And when you were singing and having your service, I was both here and my
mind was wandering back over those 26 years.  I thought of a time once when
I was in an African American service at night in the Mississippi Delta, in
1976, early.  And it began to hail.  And the building I was in was a
tin-roof building.  And it began to hail just as a lady got up to sing, "If
I Can Help Somebody" -- a cappella.  She had perfect pitch, and she just
kept on singing through the hail.

     And I thought of so many other things that have happened over the
years, because I have had the opportunity to be blessed in churches like
this one -- to come as a fellow believer and a child of God and a fellow
sinner, to say, thank you.  So, thank you.  Thank you very much.
(Applause.)

     I don't know what ex-Presidents do exactly.  I wonder if anybody will
ever ask me back when I leave.  He finally did -- Reverend Smith did.
(Laughter.)  One of my predecessors told me that he was lost for the first
four months after he left office because when he walked in a room nobody
played a song anymore.  (Laughter.)  He was never sure where he was.
(Laughter.)  I am quite sure of where I am today.  And I thank you.
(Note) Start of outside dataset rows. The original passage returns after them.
-- ==== Sys2Proof/Machine/RegTable.lean ====
section
/-! DEFINITION. The register tables of the spec as data: for every register its place, its copies and its fields with access
code, reset value and the roles of the Who column (R11, R13). Generated from the tables of the chapters; nothing else. -/

namespace Sys2Proof.Machine

/-- The access codes of R13. -/
inductive Acc where
  | rw | ro | w1c | w1s | wo | rwl | wos
  deriving DecidableEq, Repr

/-- One field: bits, access, reset value, and the role ports that may write it (bit 0 operator, 1 installer, 2 maker). -/
structure FieldDef where
  hi : Nat
  lo : Nat
  acc : Acc
  rst : Nat
  who : Nat
  deriving DecidableEq, Repr

/-- One register of a table: its offset in its block's window and up to three strides with their counts. -/
structure RegDef where
  off : Nat
  strides : List (Nat × Nat)
  fields : List FieldDef
  deriving DecidableEq, Repr

/-- Registers of block SYS, part 0. -/
def regsSYS0 : List RegDef := [
  ⟨0x0, [], [⟨15, 0, .ro, 0x960, 0⟩, ⟨31, 16, .ro, 0x96, 0⟩]⟩,
  ⟨0x10, [], [⟨0, 0, .rwl, 0x0, 3⟩]⟩,
  ⟨0x20, [], [⟨26, 0, .rwl, 0x0, 7⟩]⟩,
  ⟨0x40, [], [⟨31, 0, .ro, 0x0, 0⟩]⟩,
  ⟨0x44, [], [⟨31, 0, .ro, 0x0, 0⟩]⟩,
  ⟨0x50, [], [⟨31, 0, .ro, 0x0, 0⟩]⟩,
  ⟨0x54, [], [⟨31, 0, .ro, 0x0, 0⟩]⟩,
  ⟨0x58, [], [⟨9, 0, .ro, 0x0, 0⟩, ⟨15, 10, .ro, 0x0, 0⟩, ⟨31, 16, .ro, 0x0, 0⟩]⟩,
  ⟨0x5C, [], [⟨0, 0, .w1c, 0x0, 7⟩]⟩,
  ⟨0x7F0, [], [⟨0, 0, .wos, 0x0, 2⟩, ⟨1, 1, .wos, 0x0, 2⟩]⟩]

/-- Registers of block SYS. -/
def regsSYS : List RegDef := regsSYS0

/-- Registers of block CRN, part 0. -/
def regsCRN0 : List RegDef := [
  ⟨0x0, [], [⟨2, 0, .ro, 0x0, 0⟩, ⟨13, 8, .ro, 0x0, 0⟩]⟩,
  ⟨0x4, [], [⟨31, 0, .ro, 0x1800000, 0⟩]⟩,
  ⟨0x8, [], [⟨24, 6, .ro, 0x0, 0⟩]⟩,
  ⟨0x10, [], [⟨3, 0, .w1c, 0x0, 3⟩]⟩,
  ⟨0x14, [], [⟨15, 0, .w1c, 0x0, 3⟩]⟩,
  ⟨0x18, [], [⟨4, 0, .ro, 0x0, 0⟩, ⟨11, 8, .ro, 0x0, 0⟩, ⟨20, 16, .ro, 0x0, 0⟩, ⟨27, 24, .ro, 0x0, 0⟩]⟩,
  ⟨0x20, [], [⟨31, 0, .ro, 0x0, 0⟩]⟩,
  ⟨0x24, [], [⟨31, 0, .ro, 0x0, 0⟩]⟩,
  ⟨0x28, [], [⟨31, 0, .ro, 0x0, 0⟩]⟩,
  ⟨0x2C, [], [⟨31, 0, .ro, 0x0, 0⟩]⟩,
  ⟨0x30, [], [⟨31, 0, .ro, 0x0, 0⟩]⟩,
  ⟨0x34, [], [⟨31, 0, .ro, 0x0, 0⟩]⟩,
  ⟨0x40, [], [⟨15, 0, .ro, 0x0, 0⟩]⟩,
  ⟨0x7F0, [], [⟨0, 0, .wos, 0x0, 2⟩]⟩,
  ⟨0x800, [], [⟨7, 0, .rwl, 0x40, 3⟩]⟩,
  ⟨0x804, [], [⟨0, 0, .rwl, 0x1, 2⟩]⟩,
  ⟨0x1000, [(0x4, 256)], [⟨31, 0, .ro, 0x0, 0⟩]⟩,
  ⟨0x1400, [(0x4, 256)], [⟨15, 0, .wo, 0x0, 7⟩, ⟨31, 16, .wo, 0x0, 7⟩]⟩]

/-- Registers of block CRN. -/
def regsCRN : List RegDef := regsCRN0

/-- Registers of block KVP, part 0. -/
def regsKVP0 : List RegDef := [
  ⟨0x0, [], [⟨0, 0, .rwl, 0x0, 3⟩]⟩,
  ⟨0x4, [], [⟨0, 0, .rwl, 0x1, 3⟩, ⟨10, 1, .rwl, 0x0, 3⟩]⟩,
  ⟨0x8, [], [⟨31, 0, .ro, 0x5000, 0⟩]⟩,
  ⟨0x10, [], [⟨31, 12, .rwl, 0x0, 3⟩]⟩,
  ⟨0x14, [], [⟨15, 0, .rwl, 0x0, 3⟩]⟩,
  ⟨0x18, [], [⟨18, 0, .rwl, 0x0, 3⟩]⟩,
  ⟨0x1C, [], [⟨18, 0, .ro, 0x0, 0⟩]⟩,
  ⟨0x20, [], [⟨19, 0, .rwl, 0x3E8, 3⟩]⟩,
  ⟨0x24, [], [⟨18, 0, .rw, 0x0, 3⟩]⟩,
  ⟨0x28, [], [⟨12, 0, .ro, 0x0, 0⟩]⟩,
  ⟨0x100, [(0x10, 64)], [⟨31, 6, .rwl, 0x0, 3⟩]⟩,
  ⟨0x104, [(0x10, 64)], [⟨15, 0, .rwl, 0x0, 3⟩]⟩,
  ⟨0x108, [(0x10, 64)], [⟨3, 0, .rwl, 0x0, 3⟩, ⟨4, 4, .rwl, 0x0, 3⟩, ⟨14, 5, .rwl, 0x0, 3⟩]⟩,
  ⟨0x10C, [(0x10, 64)], [⟨13, 0, .rwl, 0x0, 3⟩, ⟨29, 16, .rwl, 0x0, 3⟩]⟩,
  ⟨0x500, [(0x4, 64)], [⟨31, 0, .ro, 0x0, 0⟩]⟩,
  ⟨0x600, [(0x4, 64)], [⟨18, 0, .ro, 0x0, 0⟩]⟩,
  ⟨0x7F0, [], [⟨0, 0, .wos, 0x0, 2⟩]⟩,
  ⟨0x800, [], [⟨0, 0, .rwl, 0x1, 2⟩]⟩,
  ⟨0x804, [], [⟨0, 0, .rwl, 0x1, 2⟩]⟩]

/-- Registers of block KVP. -/
def regsKVP : List RegDef := regsKVP0

/-- Registers of block SPL, part 0. -/
def regsSPL0 : List RegDef := [
  ⟨0x0, [], [⟨2, 0, .ro, 0x0, 0⟩, ⟨13, 8, .ro, 0x0, 0⟩]⟩,
  ⟨0x8, [], [⟨31, 0, .ro, 0x0, 0⟩]⟩,
  ⟨0xC, [], [⟨15, 0, .ro, 0x0, 0⟩]⟩,
  ⟨0x10, [], [⟨3, 0, .w1c, 0x0, 3⟩]⟩,
  ⟨0x20, [], [⟨31, 0, .ro, 0x0, 0⟩]⟩,
  ⟨0x24, [], [⟨31, 0, .ro, 0x0, 0⟩]⟩,
  ⟨0x28, [], [⟨31, 0, .ro, 0x0, 0⟩]⟩,
  ⟨0x2C, [], [⟨31, 0, .ro, 0x0, 0⟩]⟩,
  ⟨0x30, [], [⟨31, 0, .ro, 0x0, 0⟩]⟩,
  ⟨0x34, [], [⟨31, 0, .ro, 0x0, 0⟩]⟩,
  ⟨0x40, [], [⟨15, 0, .ro, 0x0, 0⟩]⟩,
  ⟨0x7F0, [], [⟨0, 0, .wos, 0x0, 2⟩]⟩,
  ⟨0x800, [], [⟨0, 0, .rwl, 0x1, 2⟩]⟩]

/-- Registers of block SPL. -/
def regsSPL : List RegDef := regsSPL0

/-- Registers of block SDB, part 0. -/
def regsSDB0 : List RegDef := [
  ⟨0x0, [], [⟨0, 0, .rwl, 0x0, 3⟩]⟩,
  ⟨0x100, [(0x20, 16)], [⟨0, 0, .rwl, 0x0, 3⟩]⟩,
  ⟨0x104, [(0x20, 16)], [⟨0, 0, .ro, 0x0, 0⟩, ⟨1, 1, .ro, 0x0, 0⟩]⟩,
  ⟨0x108, [(0x20, 16)], [⟨31, 0, .ro, 0x0, 0⟩]⟩,
  ⟨0x10C, [(0x20, 16)], [⟨31, 0, .ro, 0x0, 0⟩]⟩,
  ⟨0x110, [(0x20, 16)], [⟨31, 0, .ro, 0x0, 0⟩]⟩,
  ⟨0x114, [(0x20, 16)], [⟨31, 0, .ro, 0x0, 0⟩]⟩,
  ⟨0x118, [(0x20, 16)], [⟨31, 0, .ro, 0x0, 0⟩]⟩,
  ⟨0x11C, [(0x20, 16)], [⟨31, 0, .ro, 0x0, 0⟩]⟩,
  ⟨0x300, [], [⟨31, 0, .ro, 0x0, 0⟩]⟩,
  ⟨0x7F0, [], [⟨0, 0, .wos, 0x0, 2⟩]⟩,
  ⟨0x800, [], [⟨0, 0, .rwl, 0x0, 2⟩]⟩]

/-- Registers of block SDB. -/
def regsSDB : List RegDef := regsSDB0

/-- Registers of block CSI, part 0. -/
def regsCSI0 : List RegDef := [
  ⟨0x0, [(0x1000, 12)], [⟨0, 0, .rwl, 0x0, 3⟩, ⟨2, 1, .rwl, 0x2, 3⟩]⟩,
  ⟨0x4, [(0x1000, 12)], [⟨0, 0, .ro, 0x0, 0⟩, ⟨1, 1, .ro, 0x0, 0⟩, ⟨2, 2, .ro, 0x0, 0⟩]⟩,
  ⟨0x8, [(0x1000, 12)], [⟨15, 0, .ro, 0x0, 0⟩, ⟨31, 16, .ro, 0x0, 0⟩]⟩,
  ⟨0xC, [(0x1000, 12)], [⟨15, 0, .ro, 0x0, 0⟩, ⟨31, 16, .ro, 0x0, 0⟩]⟩,
  ⟨0x10, [(0x1000, 12)], [⟨31, 0, .ro, 0x0, 0⟩]⟩,
  ⟨0x7F0, [(0x1000, 12)], [⟨0, 0, .wos, 0x0, 2⟩]⟩,
  ⟨0x800, [(0x1000, 12)], [⟨5, 0, .rwl, 0x0, 2⟩, ⟨6, 6, .rwl, 0x0, 2⟩]⟩]

/-- Registers of block CSI. -/
def regsCSI : List RegDef := regsCSI0

/-- Registers of block SCH, part 0. -/
def regsSCH0 : List RegDef := [
  ⟨0x0, [], [⟨0, 0, .rwl, 0x0, 3⟩]⟩,
  ⟨0x4, [], [⟨2, 0, .wo, 0x0, 3⟩, ⟨8, 8, .wo, 0x0, 3⟩, ⟨9, 9, .wo, 0x0, 3⟩, ⟨10, 10, .wo, 0x0, 3⟩]⟩,
  ⟨0x8, [], [⟨5, 0, .ro, 0x0, 0⟩, ⟨6, 6, .ro, 0x0, 0⟩, ⟨13, 8, .ro, 0x0, 0⟩, ⟨14, 14, .ro, 0x0, 0⟩]⟩,
  ⟨0x10, [], [⟨31, 12, .rw, 0x0, 3⟩]⟩,
  ⟨0x14, [], [⟨15, 0, .rw, 0x0, 3⟩]⟩,
  ⟨0x18, [], [⟨17, 0, .rw, 0x0, 3⟩]⟩,
  ⟨0x1C, [], [⟨5, 0, .wo, 0x0, 3⟩, ⟨6, 6, .wo, 0x0, 3⟩, ⟨7, 7, .wo, 0x0, 3⟩]⟩,
  ⟨0x20, [], [⟨0, 0, .ro, 0x0, 0⟩, ⟨1, 1, .w1c, 0x0, 3⟩]⟩,
  ⟨0x7F0, [], [⟨0, 0, .wos, 0x0, 2⟩]⟩,
  ⟨0x800, [], [⟨7, 0, .rwl, 0xA, 2⟩]⟩,
  ⟨0x1000, [(0x20, 64)], [⟨31, 8, .rwl, 0x0, 3⟩]⟩,
  ⟨0x1004, [(0x20, 64)], [⟨15, 0, .rwl, 0x0, 3⟩]⟩,
  ⟨0x1008, [(0x20, 64)], [⟨3, 0, .rwl, 0x0, 3⟩, ⟨4, 4, .rwl, 0x0, 3⟩, ⟨6, 5, .rwl, 0x0, 3⟩, ⟨7, 7, .rwl, 0x0, 2⟩, ⟨13, 8, .rwl, 0x0, 3⟩, ⟨21, 14, .rwl, 0x10, 3⟩]⟩,
  ⟨0x100C, [(0x20, 64)], [⟨31, 0, .rw, 0x0, 3⟩]⟩,
  ⟨0x1010, [(0x20, 64)], [⟨31, 0, .ro, 0x0, 0⟩]⟩,
  ⟨0x1014, [(0x20, 64)], [⟨1, 0, .ro, 0x0, 0⟩, ⟨31, 16, .ro, 0x0, 0⟩]⟩,
  ⟨0x1018, [(0x20, 64)], [⟨0, 0, .wo, 0x0, 3⟩, ⟨1, 1, .wo, 0x0, 3⟩, ⟨2, 2, .wo, 0x0, 3⟩]⟩,
  ⟨0x101C, [(0x20, 64)], [⟨31, 0, .ro, 0x0, 0⟩]⟩,
  ⟨0x2000, [(0x20, 64)], [⟨3, 0, .rwl, 0x0, 3⟩, ⟨31, 6, .rwl, 0x0, 3⟩]⟩,
  ⟨0x2004, [(0x20, 64)], [⟨15, 0, .rwl, 0x0, 3⟩]⟩,
  ⟨0x2008, [(0x20, 64)], [⟨0, 0, .rw, 0x0, 3⟩, ⟨31, 8, .rw, 0x0, 3⟩]⟩,
  ⟨0x200C, [(0x20, 64)], [⟨15, 0, .rw, 0x0, 3⟩]⟩,
  ⟨0x2010, [(0x20, 64)], [⟨19, 0, .rw, 0x0, 3⟩]⟩,
  ⟨0x2014, [(0x20, 64)], [⟨15, 0, .ro, 0x0, 0⟩, ⟨31, 16, .ro, 0x0, 0⟩]⟩]

/-- Registers of block SCH, part 1. -/
def regsSCH1 : List RegDef := [
  ⟨0x2018, [(0x20, 64)], [⟨31, 0, .ro, 0x0, 0⟩]⟩,
  ⟨0x201C, [(0x20, 64)], [⟨31, 0, .ro, 0x0, 0⟩]⟩,
  ⟨0x3000, [(0x10, 64)], [⟨31, 0, .ro, 0x0, 0⟩]⟩,
  ⟨0x3004, [(0x10, 64)], [⟨31, 0, .ro, 0x0, 0⟩]⟩]

/-- Registers of block SCH. -/
def regsSCH : List RegDef := regsSCH0 ++ regsSCH1

/-- Registers of block GRN, part 0. -/
def regsGRN0 : List RegDef := [
  ⟨0x0, [], [⟨0, 0, .rwl, 0x1, 3⟩]⟩,
  ⟨0x4, [], [⟨7, 0, .rwl, 0x2, 3⟩]⟩,
  ⟨0x10, [], [⟨31, 0, .ro, 0x0, 0⟩]⟩,
  ⟨0x14, [], [⟨31, 0, .ro, 0x0, 0⟩]⟩,
  ⟨0x18, [], [⟨15, 0, .ro, 0x0, 0⟩]⟩,
  ⟨0x7F0, [], [⟨0, 0, .wos, 0x0, 2⟩]⟩,
  ⟨0x1000, [(0x1000, 8), (0x4, 128)], [⟨31, 0, .ro, 0x0, 0⟩]⟩,
  ⟨0x1200, [(0x1000, 8), (0x4, 128)], [⟨15, 0, .wo, 0x0, 7⟩, ⟨31, 16, .wo, 0x0, 7⟩]⟩]

/-- Registers of block GRN. -/
def regsGRN : List RegDef := regsGRN0

/-- Registers of block MEM, part 0. -/
def regsMEM0 : List RegDef := [
  ⟨0x0, [], [⟨31, 0, .ro, 0x0, 0⟩]⟩,
  ⟨0x4, [], [⟨31, 0, .ro, 0x0, 0⟩]⟩,
  ⟨0x8, [], [⟨15, 0, .ro, 0x0, 0⟩]⟩,
  ⟨0x10, [], [⟨15, 0, .rwl, 0x100, 3⟩]⟩,
  ⟨0x20, [], [⟨15, 0, .rw, 0x0, 3⟩, ⟨16, 16, .rw, 0x1, 3⟩, ⟨20, 17, .rw, 0xF, 3⟩]⟩,
  ⟨0x24, [], [⟨0, 0, .wo, 0x0, 3⟩]⟩,
  ⟨0x28, [], [⟨0, 0, .ro, 0x0, 0⟩, ⟨1, 1, .w1c, 0x0, 3⟩, ⟨2, 2, .w1c, 0x0, 3⟩, ⟨3, 3, .w1c, 0x0, 3⟩]⟩,
  ⟨0x30, [], [⟨0, 0, .rwl, 0x1, 2⟩, ⟨15, 4, .rwl, 0x40, 2⟩]⟩,
  ⟨0x38, [], [⟨31, 0, .ro, 0x0, 0⟩]⟩,
  ⟨0x3C, [], [⟨31, 0, .ro, 0x0, 0⟩]⟩,
  ⟨0x40, [], [⟨15, 0, .ro, 0x0, 0⟩, ⟨31, 16, .ro, 0x0, 0⟩]⟩,
  ⟨0x50, [], [⟨31, 21, .rw, 0x0, 3⟩]⟩,
  ⟨0x54, [], [⟨15, 0, .rw, 0x0, 3⟩]⟩,
  ⟨0x58, [], [⟨15, 0, .rw, 0x0, 3⟩]⟩,
  ⟨0x5C, [], [⟨0, 0, .wo, 0x0, 3⟩]⟩,
  ⟨0x60, [], [⟨0, 0, .ro, 0x0, 0⟩, ⟨1, 1, .w1c, 0x0, 3⟩]⟩,
  ⟨0x7F0, [], [⟨0, 0, .wos, 0x0, 2⟩]⟩,
  ⟨0x800, [], [⟨7, 0, .rwl, 0x40, 3⟩]⟩]

/-- Registers of block MEM. -/
def regsMEM : List RegDef := regsMEM0

/-- Registers of block DRC, part 0. -/
def regsDRC0 : List RegDef := [
  ⟨0x0, [(0x1000, 4)], [⟨0, 0, .ro, 0x0, 0⟩, ⟨1, 1, .ro, 0x0, 0⟩, ⟨15, 8, .ro, 0x0, 0⟩]⟩,
  ⟨0x4, [(0x1000, 4)], [⟨15, 0, .ro, 0x0, 0⟩, ⟨31, 16, .ro, 0x0, 0⟩]⟩,
  ⟨0x8, [(0x1000, 4)], [⟨15, 0, .ro, 0x0, 0⟩, ⟨31, 16, .ro, 0x0, 0⟩]⟩,
  ⟨0xC, [(0x1000, 4)], [⟨7, 0, .ro, 0x0, 0⟩, ⟨15, 8, .ro, 0x0, 0⟩]⟩,
  ⟨0x10, [(0x1000, 4)], [⟨31, 0, .ro, 0x0, 0⟩]⟩,
  ⟨0x14, [(0x1000, 4)], [⟨31, 0, .ro, 0x0, 0⟩]⟩,
  ⟨0x18, [(0x1000, 4)], [⟨31, 0, .ro, 0x0, 0⟩]⟩,
  ⟨0x1C, [(0x1000, 4)], [⟨31, 0, .ro, 0x0, 0⟩]⟩,
  ⟨0x20, [(0x1000, 4)], [⟨31, 0, .ro, 0x0, 0⟩]⟩,
  ⟨0x24, [(0x1000, 4)], [⟨31, 0, .ro, 0x0, 0⟩]⟩,
  ⟨0x7F0, [(0x1000, 4)], [⟨0, 0, .wos, 0x0, 2⟩]⟩,
  ⟨0x800, [(0x1000, 4)], [⟨0, 0, .rwl, 0x0, 3⟩, ⟨15, 8, .rwl, 0x14, 3⟩]⟩,
  ⟨0x804, [(0x1000, 4)], [⟨7, 0, .rwl, 0x18, 2⟩]⟩]

/-- Registers of block DRC. -/
def regsDRC : List RegDef := regsDRC0

/-- Registers of block HWD, part 0. -/
def regsHWD0 : List RegDef := [
  ⟨0x0, [], [⟨2, 0, .ro, 0x0, 0⟩, ⟨3, 3, .ro, 0x0, 0⟩, ⟨4, 4, .ro, 0x0, 0⟩, ⟨5, 5, .ro, 0x0, 0⟩, ⟨12, 8, .ro, 0x0, 0⟩]⟩,
  ⟨0x4, [], [⟨15, 0, .ro, 0x0, 0⟩]⟩,
  ⟨0x8, [], [⟨13, 0, .rwl, 0x3E8, 2⟩, ⟨23, 16, .rwl, 0x32, 2⟩, ⟨27, 24, .rwl, 0x1, 2⟩]⟩,
  ⟨0xC, [], [⟨15, 0, .rwl, 0x7530, 2⟩, ⟨31, 16, .rwl, 0xFA0, 2⟩]⟩,
  ⟨0x10, [], [⟨7, 0, .rwl, 0x0, 2⟩]⟩,
  ⟨0x14, [], [⟨0, 0, .wo, 0x0, 2⟩, ⟨1, 1, .wo, 0x0, 2⟩]⟩,
  ⟨0x18, [], [⟨15, 0, .wo, 0x0, 0⟩]⟩,
  ⟨0x1C, [], [⟨15, 0, .rwl, 0x64, 2⟩, ⟨31, 16, .rwl, 0x7D0, 2⟩]⟩,
  ⟨0x20, [], [⟨31, 0, .ro, 0x0, 0⟩]⟩,
  ⟨0x24, [], [⟨31, 0, .ro, 0x0, 0⟩]⟩,
  ⟨0x28, [], [⟨31, 0, .ro, 0x0, 0⟩]⟩,
  ⟨0x2C, [], [⟨15, 0, .ro, 0x0, 0⟩]⟩,
  ⟨0x100, [(0x20, 4)], [⟨31, 16, .rwl, 0x0, 2⟩]⟩,
  ⟨0x104, [(0x20, 4)], [⟨15, 0, .rwl, 0x0, 2⟩]⟩,
  ⟨0x108, [(0x20, 4)], [⟨0, 0, .rwl, 0x0, 2⟩, ⟨6, 1, .rwl, 0x0, 2⟩, ⟨16, 7, .rwl, 0x0, 2⟩, ⟨26, 17, .rwl, 0x0, 2⟩]⟩,
  ⟨0x10C, [(0x20, 4)], [⟨19, 0, .rwl, 0x3E8, 2⟩]⟩,
  ⟨0x110, [(0x20, 4), (0x4, 4)], [⟨31, 0, .rwl, 0x0, 2⟩]⟩,
  ⟨0x200, [(0x4, 4)], [⟨31, 0, .ro, 0x0, 0⟩]⟩,
  ⟨0x7F0, [], [⟨0, 0, .wos, 0x0, 2⟩]⟩,
  ⟨0x800, [], [⟨7, 0, .rwl, 0xA, 2⟩]⟩,
  ⟨0x804, [], [⟨15, 0, .rwl, 0x3E8, 2⟩]⟩]

/-- Registers of block HWD. -/
def regsHWD : List RegDef := regsHWD0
     I thank you for giving me the chance to serve these last eight years,
to give America a government that looks more like America.  (Applause.)
For working to create an economy that helps all Americans.  I am very proud
that we have achieved the lowest African American and Hispanic unemployment
ever recorded since we've been keeping these statistics.  (Applause.)  And
that we have record home ownership, and that we've tripled the number of
small business loans to minorities, and we have the lowest crime rate in 27
years, and the African American teen birth rate has dropped one-third since
1991 -- one-third.  (Applause.)

     We have 2.5 million children with health insurance who didn't have it.
Over 90 percent of our children immunized against serious childhood
diseases for the first time in the whole history of the country.  For the
first time ever, African American children are graduating from high school
at the same rate as white students.  (Applause.)  The number of African
American children taking advance placement tests up 500 percent over the
last six years, 300 percent in the last three years alone.  (Applause.)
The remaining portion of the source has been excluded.